> _YOUR INSTRUCTIONS_
Output exactly the first line of the listing and each line after it, through the line that contains "rw [if_pos (show"; add nothing else.
———
theorem loadSwitchCommand_holds : Rules.loadSwitchCommand.Holds := by
  refine Rule.holds_act _ (fun a _ => a.2) (fun a _ d => if d.frameDue (· = .loadSwitch a.1 true) then
    switchCommandEff (d.takeFrames (· = .loadSwitch a.1 true)) a.1 true
    else d.onFrame (· = .loadSwitch a.1 false) (switchCommandEff · a.1 false)) (by rintro t c s rfl -; rfl) ?_
  rintro ⟨n, t⟩ s hp
  dsimp only at hp
  obtain ⟨hdue, huse, hlost, hmode, hlatched, hback, hhot, hcmd⟩ := hp
  obtain ⟨cs, hcs⟩ : ∃ cs, (s.cleared t).takeFrames (· = .loadSwitch n true) = s.framed t cs := ⟨_, rfl⟩
  rw [if_pos (show (s.cleared t).frameDue (· = .loadSwitch n true) = true from hdue), hcs,
    switchCommandEff_on (d := s.framed t cs) huse hlost hlatched hcmd]
  refine Only.rule ((((s.framed_effect t cs).mono (by decide)).only (Dev.switch_effect _ _ _) (by decide)).only
    (Dev.switchStart_effect _ _) (by decide)) ⟨rfl, fun k hk => ?_, ?_⟩
  · exact (Dev.switchStart_other _ hk).trans (Dev.switch_other _ _ hk)
  · refine (Dev.switchStart_switched (d := (s.framed t cs).switch n _) hmode ?_).trans ?_
    · rw [Dev.switch_same]
      exact Switch.ready_of hlatched hback hhot
    · rw [Dev.switch_same]
      rfl

theorem switchCommandEff_off {d : Dev} {n : Fin 8} (huse : d.switchInUse n = true) (hlost : d.pd.clockLost = false) :
    switchCommandEff d n false =
      d.switch n fun c => { (c.off d.time.now) with cmd := false, attempt := false, rearmed := c.latched } := by
  obtain ⟨hact, harmed⟩ := Dev.switchInUse_acts huse
  rw [switchCommandEff]
  simp only [hact, harmed, hlost, Bool.not_true, Bool.or_self, Bool.false_eq_true, if_false, Bool.not_false, Bool.true_or, if_true,
    Bool.and_true]

theorem loadSwitchCommandOff_holds : Rules.loadSwitchCommandOff.Holds := by
  refine Rule.holds_act _ (fun a _ => a.2) (fun a _ d => if d.frameDue (· = .loadSwitch a.1 true) then
    switchCommandEff (d.takeFrames (· = .loadSwitch a.1 true)) a.1 true
    else d.onFrame (· = .loadSwitch a.1 false) (switchCommandEff · a.1 false)) (by rintro t c s rfl -; rfl) ?_
  rintro ⟨n, t⟩ s hp
  dsimp only at hp
  obtain ⟨hdue, hon, huse, hlost⟩ := hp
  have hundue : ¬ (s.cleared t).frameDue (· = .loadSwitch n true) = true := Bool.eq_false_iff.mp hon
  obtain ⟨cs, hcs⟩ := Dev.onFrame_due hdue (switchCommandEff · n false)
  rw [if_neg hundue, hcs, switchCommandEff_off (d := s.framed t cs) huse hlost]
  refine Only.rule (((s.framed_effect t cs).mono (by decide)).trans ((Dev.switch_effect _ _ _).mono (by decide))) ⟨rfl, fun k hk => ?_, ?_⟩
  · exact Dev.switch_other _ _ hk
  · simp only [Rules.swch, Fin.getElem_fin, Dev.switch_same]
    exact ⟨rfl, trivial, rfl, rfl, rfl⟩

/-! ### Pulses -/

theorem pulseHeld_holds : Rules.pulseHeld.Holds := by
  refine Rule.holds_act _ (fun a _ => a.2) (fun a _ d => pulseEndEff d a.1) (by rintro t c s rfl -; rfl) ?_
  rintro ⟨n, t⟩ s hlost
  have hsame : pulseEndEff (s.cleared t) n = s.cleared t := by
    unfold pulseEndEff
    split
    · rfl
    · rw [show (s.cleared t).pd.clockLost = true from hlost]
      rfl
  rw [hsame]
  exact Only.rule (Effect.refl _ _ _ _) rfl

theorem pulseEnd_holds : Rules.pulseEnd.Holds := by
  refine Rule.holds_act _ (fun a _ => a.2) (fun a _ d => pulseEndEff d a.1) (by rintro t c s rfl -; rfl) ?_
  rintro ⟨n, t⟩ s hp
  dsimp only at hp
  obtain ⟨hlost, hend, hon⟩ := hp
  obtain ⟨e, he, hpast⟩ := exists_of_any hend
  have heff : pulseEndEff (s.cleared t) n = (s.cleared t).switch n fun c => c.off (s.cleared t).time.now := by
    unfold pulseEndEff
    rw [show (s.cleared t).lsw.switches[n].pulseEnd = some e from he]
    have hover : ¬ (s.cleared t).chain < e := Nat.not_lt.mpr hpast
    simp only [hover, show (s.cleared t).pd.clockLost = false from hlost, decide_false, Bool.or_self, Bool.false_eq_true, if_false]
  rw [heff]
  refine Only.rule ((Dev.switch_effect _ _ _).mono (by decide)) ⟨rfl, fun k hk => Dev.switch_other _ _ hk, ?_⟩
  refine (Dev.switch_same _ _ _).trans ?_
  have hon' : (s.cleared t).lsw.switches[(n : Nat)].on = true := hon
  rw [Switch.off, hon']
  rfl

/-! ### The end of a back-off -/

theorem loadSwitchBackOffEnd_holds : Rules.loadSwitchBackOffEnd.Holds := by
  refine Rule.holds_act _ (fun a _ => a.2) (fun a _ d => switchBackOffEff d a.1) (by rintro t c s rfl -; rfl) ?_
  rintro ⟨n, t⟩ s hp
  dsimp only at hp
  obtain ⟨huse, hmode, hcmd, hend, hlatched, hhot⟩ := hp
  obtain ⟨e, he, hpast⟩ := exists_of_any hend
  obtain ⟨hact, harmed⟩ := Dev.switchInUse_acts huse
  have heff : switchBackOffEff (s.cleared t) n = ((s.cleared t).switch n fun c => { c with backOff := none }).switchStart n := by
    unfold switchBackOffEff
    rw [show (s.cleared t).lsw.switches[n].backOff = some e from he]
    have hcmd' : ((s.cleared t).switch n fun c => { c with backOff := none }).lsw.switches[n].cmd = true := by
      rw [Fin.getElem_fin, Dev.switch_same]
      exact hcmd
    have huse' : ((s.cleared t).switch n fun c => { c with backOff := none }).switchInUse n = true := huse
    have harmed' : ((s.cleared t).switch n fun c => { c with backOff := none }).pd.armed = true := harmed
    simp only [show ¬ (s.cleared t).time.now < e from Nat.not_lt.mpr hpast, if_false, Dev.switchAttempt, harmed', huse', hcmd',
      Bool.and_self, if_true]
  rw [heff]
  refine Only.rule (((Effect.refl _ _ _ _).only (Dev.switch_effect _ _ _) (by decide)).only (Dev.switchStart_effect _ _) (by decide))
    ⟨rfl, fun k hk => ?_, ?_⟩
  · exact (Dev.switchStart_other _ hk).trans (Dev.switch_other _ _ hk)
  · refine (Dev.switchStart_switched (d := (s.cleared t).switch n _) hmode ?_).trans ?_
    · rw [Dev.switch_same]
      exact Switch.ready_of hlatched rfl hhot
    · rw [Dev.switch_same]
      rfl

/-- A fold whose steps change nothing. -/
theorem foldl_still {ι : Type} {f : Dev → ι → Dev} {d : Dev} : ∀ l : List ι, (∀ k ∈ l, f d k = d) → l.foldl f d = d
  | [], _ => rfl
  | k :: l, h => by
    rw [List.foldl_cons, h k List.mem_cons_self]
    exact foldl_still l fun x hx => h x (List.mem_cons_of_mem k hx)

/-- A fold of which one step alone acts. -/
theorem foldl_one {ι : Type} {f : Dev → ι → Dev} {d e : Dev} {g : ι} (hg : f d g = e) (hbefore : ∀ k, k ≠ g → f d k = d)
    (hafter : ∀ k, k ≠ g → f e k = e) : ∀ l : List ι, g ∈ l → l.Nodup → l.foldl f d = e
  | [], h, _ => by simp at h
  | k :: l, h, hl => by
    obtain ⟨hk, hl⟩ := List.nodup_cons.mp hl
    rw [List.foldl_cons]
    by_cases hkg : k = g
    · subst hkg
      rw [hg]
      exact foldl_still l fun x hx => hafter x fun e => hk (e ▸ hx)
    · rw [hbefore k hkg]
      exact foldl_one hg hbefore hafter l ((List.mem_cons.mp h).resolve_left (Ne.symm hkg)) hl

/-- R224: a pulsed switch at the start of a period of its generator. -/
def Dev.pulseOf (d : Dev) (g : Fin 8) (c : Switch) : Switch :=
  let on := d.pulsePeriod g * d.lsw.switches[g].duty / 10000
  let c := { c with attempt := false, duty := d.lsw.switches[g].duty, onSince := if c.attempt then d.time.now else c.onSince }
  if on < 50000 then c.off d.time.now
  else if d.pulsePeriod g - on < 50000 then { c with on := true, pulseEnd := none }
  else { c with on := true, pulseEnd := some (d.chain + on) }

/-- R224: where each switch has the generator of its own number, a period start is that of one switch. -/
theorem pulsePeriodEff_own {d : Dev} {g : Fin 8} (hlost : d.pd.clockLost = false) (hstarts : d.pulseStarts g d.chain = true)
    (huse : d.switchInUse g = true) (hmode : d.switchMode g = 2) (hown : ∀ n : Fin 8, d.nat (switchAdr n 2) = n)
    (hcmd : d.lsw.switches[g].cmd = true) (hready : d.lsw.switches[g].ready = true) (hearly : d.chain < d.te) :
    pulsePeriodEff d g = d.switch g (d.pulseOf g) := by
  rw [pulsePeriodEff, if_neg (by simp [hlost, hstarts])]
  refine foldl_one (g := g) ?_ (fun k hk => ?_) (fun k hk => ?_) _ (List.mem_finRange g) (List.nodup_finRange 8)
  · simp only [huse, hmode, hown, hcmd, hready, Bool.not_true, ne_eq, not_true_eq_false, decide_false, Bool.or_self, Bool.false_eq_true,
      if_false, show ¬ d.te ≤ d.chain by omega]
    rfl
  · exact if_pos (by simp [hown, Fin.val_ne_of_ne hk])
  · have hsame : (d.switch g (d.pulseOf g)).nat (switchAdr k 2) = k := hown k
    exact if_pos (by simp [hsame, Fin.val_ne_of_ne hk])

theorem pulsePeriodStart_holds : Rules.pulsePeriodStart.Holds := by
  refine Rule.holds_act _ (fun a _ => a.2) (fun a _ d => pulsePeriodEff d a.1) (by rintro t c s rfl -; rfl) ?_
  rintro ⟨g, t⟩ s hp
  dsimp only at hp
  obtain ⟨hlost, hstarts, huse, hmode, hown, hcmd, hlatched, hback, hhot, hearly, hlong, hrest⟩ := hp
  have heff := pulsePeriodEff_own (d := s.cleared t) hlost hstarts huse hmode hown hcmd (Switch.ready_of hlatched hback hhot) hearly
  have hon : ¬ (s.cleared t).pulsePeriod g * (s.cleared t).lsw.switches[g].duty / 10000 < 50000 := Nat.not_lt.mpr hlong
  have hoff : ¬ (s.cleared t).pulsePeriod g - (s.cleared t).pulsePeriod g * (s.cleared t).lsw.switches[g].duty / 10000 < 50000 :=
    Nat.not_lt.mpr (Nat.le_sub_of_add_le ((Nat.add_comm _ _).trans_le hrest))
  rw [heff]
  refine Only.rule ((Dev.switch_effect _ _ _).mono (by decide)) ⟨rfl, fun k hk => Dev.switch_other _ _ hk, ?_⟩
  simp only [Rules.swch, Fin.getElem_fin, Dev.switch_same]
  rw [Dev.pulseOf, if_neg hon, if_neg hoff]
  exact ⟨rfl, rfl⟩

theorem pulseTooShort_holds : Rules.pulseTooShort.Holds := by
  refine Rule.holds_act _ (fun a _ => a.2) (fun a _ d => pulsePeriodEff d a.1) (by rintro t c s rfl -; rfl) ?_
  rintro ⟨g, t⟩ s hp
  dsimp only at hp
  obtain ⟨hlost, hstarts, huse, hmode, hown, hcmd, hlatched, hback, hhot, hearly, hshort⟩ := hp
  have heff := pulsePeriodEff_own (d := s.cleared t) hlost hstarts huse hmode hown hcmd (Switch.ready_of hlatched hback hhot) hearly
  have hon : (s.cleared t).pulsePeriod g * (s.cleared t).lsw.switches[g].duty / 10000 < 50000 := hshort
  rw [heff]
  refine Only.rule ((Dev.switch_effect _ _ _).mono (by decide)) ⟨rfl, fun k hk => Dev.switch_other _ _ hk, ?_⟩
  simp only [Rules.swch, Fin.getElem_fin, Dev.switch_same]
  rw [Dev.pulseOf, if_pos hon]
  exact ⟨rfl, rfl⟩

/-! ### Trips -/

/-- R225: what a trip does to the switch before it is told. -/
def Dev.switchTripped (d : Dev) (n : Fin 8) (thermal : Bool) : Dev :=
  (d.bump (switchAdr n 0x0D)).switch n fun c => { (c.off d.time.now) with
    trips := d.lsw.switches[n].trips + 1, backOff := some (d.time.now + backOffTime (d.lsw.switches[n].trips + 1)), hot := thermal
    latched := d.lsw.switches[n].trips + 1 ≥ 4, rearmed := false, thermal := thermal, overload := c.overload || !thermal
    attempt := false }

theorem Dev.switchTripped_effect (d : Dev) (n : Fin 8) (thermal : Bool) :
    Effect [.lsw] (among [switchAdr n 0x0D]) (fun _ => False) d (d.switchTripped n thermal) :=
  ((Effect.refl _ _ _ d).bump (by simp [among])).only (Dev.switch_effect _ _ _) (fun _ h => h)

theorem eventObjs_switchAdr (n : Fin 8) {i : Nat} (hi : i < 256) : eventObjs (switchAdr n i) = false := by
  simp only [switchAdr, adr]
  simp [eventObjs, among]
  omega

theorem busObjs_switchAdr (n : Fin 8) {i : Nat} (hi : i < 256) : busObjs (switchAdr n i) = false := by
  simp only [switchAdr, adr]
  simp [busObjs, among]
  omega

theorem switchTripEff_told {d : Dev} (hrun : d.power.run = .running) {n : Fin 8} (hon : d.lsw.switches[n].on = true)
    (hfew : d.lsw.switches[n].trips < 3) (thermal : Bool) :
    switchTripEff d n thermal = ((d.switchTripped n thermal).fault 10 false n).raise 0x0901 0 n
      [(2, Config.eventCause 0x0901 (if thermal then 1 else 0))] := by
  have hlow : ¬ d.lsw.switches[n].trips + 1 ≥ 4 := by omega
  have htold : ∀ f : Dev → Dev, (d.switchTripped n thermal).told f = f (d.switchTripped n thermal) := fun f => if_pos hrun
  rw [switchTripEff]
  simp only [hon, Bool.not_true, Bool.false_eq_true, if_false, if_neg hlow]
  refine (htold _).trans ?_
  simp only [hlow, decide_false]

/-- Table 9.3: the back-off before the next attempt, by the trips before this one. -/
theorem tripWait_eq (now : Nat) : ∀ n < 3,
    now + backOffTime (n + 1) = now + (match n with | 0 => 10000000 | 1 => 100000000 | _ => 1000000000)
  | 0, _ | 1, _ | 2, _ => rfl

theorem loadSwitchTrip_holds : Rules.loadSwitchTrip.Holds := by
  refine Rule.holds_unrouted _ (fun a _ => a.2.2) (fun a _ d => switchTripEff d a.1 a.2.1) (by rintro t c s rfl -; rfl)
    (by simp +contextual [busObjs, eventObjs, among]) ?_
  rintro ⟨n, thermal, t⟩ s hp
  dsimp only at hp
  obtain ⟨hrun, hon, hfew⟩ := hp
  rw [switchTripEff_told (d := s.cleared t) hrun hon hfew]
  refine Effect.unrouted_rule (sent := isEmcy) (Effect.raise (Effect.only (((Dev.switchTripped_effect _ _ _).mono (by decide)
    (by simp +contextual) fun _ h => h.elim)) (Dev.fault_effect _ _ _ _) (by decide)) (by decide) (by simp +contextual) (fun _ h => h)
    _ _ _ _) (fun _ h => Dev.route_none_of_isEmcy _ h) ?_
  intro o ho
  have hlow : ¬ s.dev.lsw.switches[(n : Nat)].trips + 1 ≥ 4 := Nat.not_le.mpr (Nat.succ_lt_succ hfew)
  refine ⟨fun k hk => ?_, ?_⟩
  · simp [Dev.switchTripped, Dev.bump, Dev.put, Dev.putVal, hk]
  simp only [Rules.swch, Fin.getElem_fin, Dev.raise_lsw, Dev.fault_lsw, Dev.switchTripped, Dev.switch_same]
  refine ⟨rfl, rfl, decide_eq_false hlow, trivial, ?_, ?_⟩
  · exact congrArg some (tripWait_eq _ _ hfew)
  · have hcount : ((s.cleared t).switchTripped n thermal).int (switchAdr n 0x0D) = (s.dev.int (switchAdr n 0x0D) + 1) % 2 ^ 32 :=
      Dev.int_put_same _ _ _
    have hraise := (Dev.raise_effect (((s.cleared t).switchTripped n thermal).fault 10 false n) 0x0901 0 n
      [(2, Config.eventCause 0x0901 (if thermal then 1 else 0))]).int (eventObjs_switchAdr n (by decide : 0x0D < 256))
    exact ((ho.int (busObjs_switchAdr n (by decide))).trans hraise).trans hcount

theorem switchTripEff_latches {d : Dev} (hrun : d.power.run = .running) {n : Fin 8} (hon : d.lsw.switches[n].on = true)
    (hthree : d.lsw.switches[n].trips = 3) (thermal : Bool) :
    switchTripEff d n thermal = ((((d.switchTripped n thermal).switch n fun c => { c with backOff := none }).fault 10 true n).raise
      0x0901 0 n [(2, Config.eventCause 0x0901 (if thermal then 1 else 0))]).raise 0x0902 1 n
      [(2, Config.eventCause 0x0902 (if thermal then 1 else 0))] := by
  have hfour : d.lsw.switches[n].trips + 1 ≥ 4 := by omega
  have htold : ∀ f : Dev → Dev, ((d.switchTripped n thermal).switch n fun c => { c with backOff := none }).told f =
      f ((d.switchTripped n thermal).switch n fun c => { c with backOff := none }) := fun f => if_pos hrun
  rw [switchTripEff]
  simp only [hon, Bool.not_true, Bool.false_eq_true, if_false, if_pos hfour]
  refine (htold _).trans ?_
  simp only [hfour, decide_true]

theorem loadSwitchLatches_holds : Rules.loadSwitchLatches.Holds := by
  refine Rule.holds_unrouted _ (fun a _ => a.2.2) (fun a _ d => switchTripEff d a.1 a.2.1) (by rintro t c s rfl -; rfl)
    (by simp +contextual [busObjs, eventObjs, among]) ?_
  rintro ⟨n, thermal, t⟩ s hp
  dsimp only at hp
  obtain ⟨hrun, hon, hthree⟩ := hp
  rw [switchTripEff_latches (d := s.cleared t) hrun hon hthree]
  refine Effect.unrouted_rule (sent := isEmcy) (Effect.raise (Effect.raise (Effect.only (Effect.only
    ((Dev.switchTripped_effect _ _ _).mono (by decide) (by simp +contextual) fun _ h => h.elim) (Dev.switch_effect _ _ _) (by decide))
    (Dev.fault_effect _ _ _ _) (by decide)) (by decide) (by simp +contextual) (fun _ h => h) _ _ _ _) (by decide)
    (by simp +contextual) (fun _ h => h) _ _ _ _) (fun _ h => Dev.route_none_of_isEmcy _ h) ?_
  intro o ho
  have hfour : s.dev.lsw.switches[(n : Nat)].trips + 1 = 4 := congrArg (· + 1) hthree
  refine ⟨fun k hk => ?_, ?_⟩
  · simp [Dev.switchTripped, Dev.bump, Dev.put, Dev.putVal, hk]
  simp only [Rules.swch, Fin.getElem_fin, Dev.raise_lsw, Dev.fault_lsw, Dev.switchTripped, Dev.switch_same]
  exact ⟨rfl, decide_eq_true hfour.ge, hfour⟩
———
> _ANSWER TO THE EXERCISE_
theorem loadSwitchCommand_holds : Rules.loadSwitchCommand.Holds := by
  refine Rule.holds_act _ (fun a _ => a.2) (fun a _ d => if d.frameDue (· = .loadSwitch a.1 true) then
    switchCommandEff (d.takeFrames (· = .loadSwitch a.1 true)) a.1 true
    else d.onFrame (· = .loadSwitch a.1 false) (switchCommandEff · a.1 false)) (by rintro t c s rfl -; rfl) ?_
  rintro ⟨n, t⟩ s hp
  dsimp only at hp
  obtain ⟨hdue, huse, hlost, hmode, hlatched, hback, hhot, hcmd⟩ := hp
  obtain ⟨cs, hcs⟩ : ∃ cs, (s.cleared t).takeFrames (· = .loadSwitch n true) = s.framed t cs := ⟨_, rfl⟩
  rw [if_pos (show (s.cleared t).frameDue (· = .loadSwitch n true) = true from hdue), hcs,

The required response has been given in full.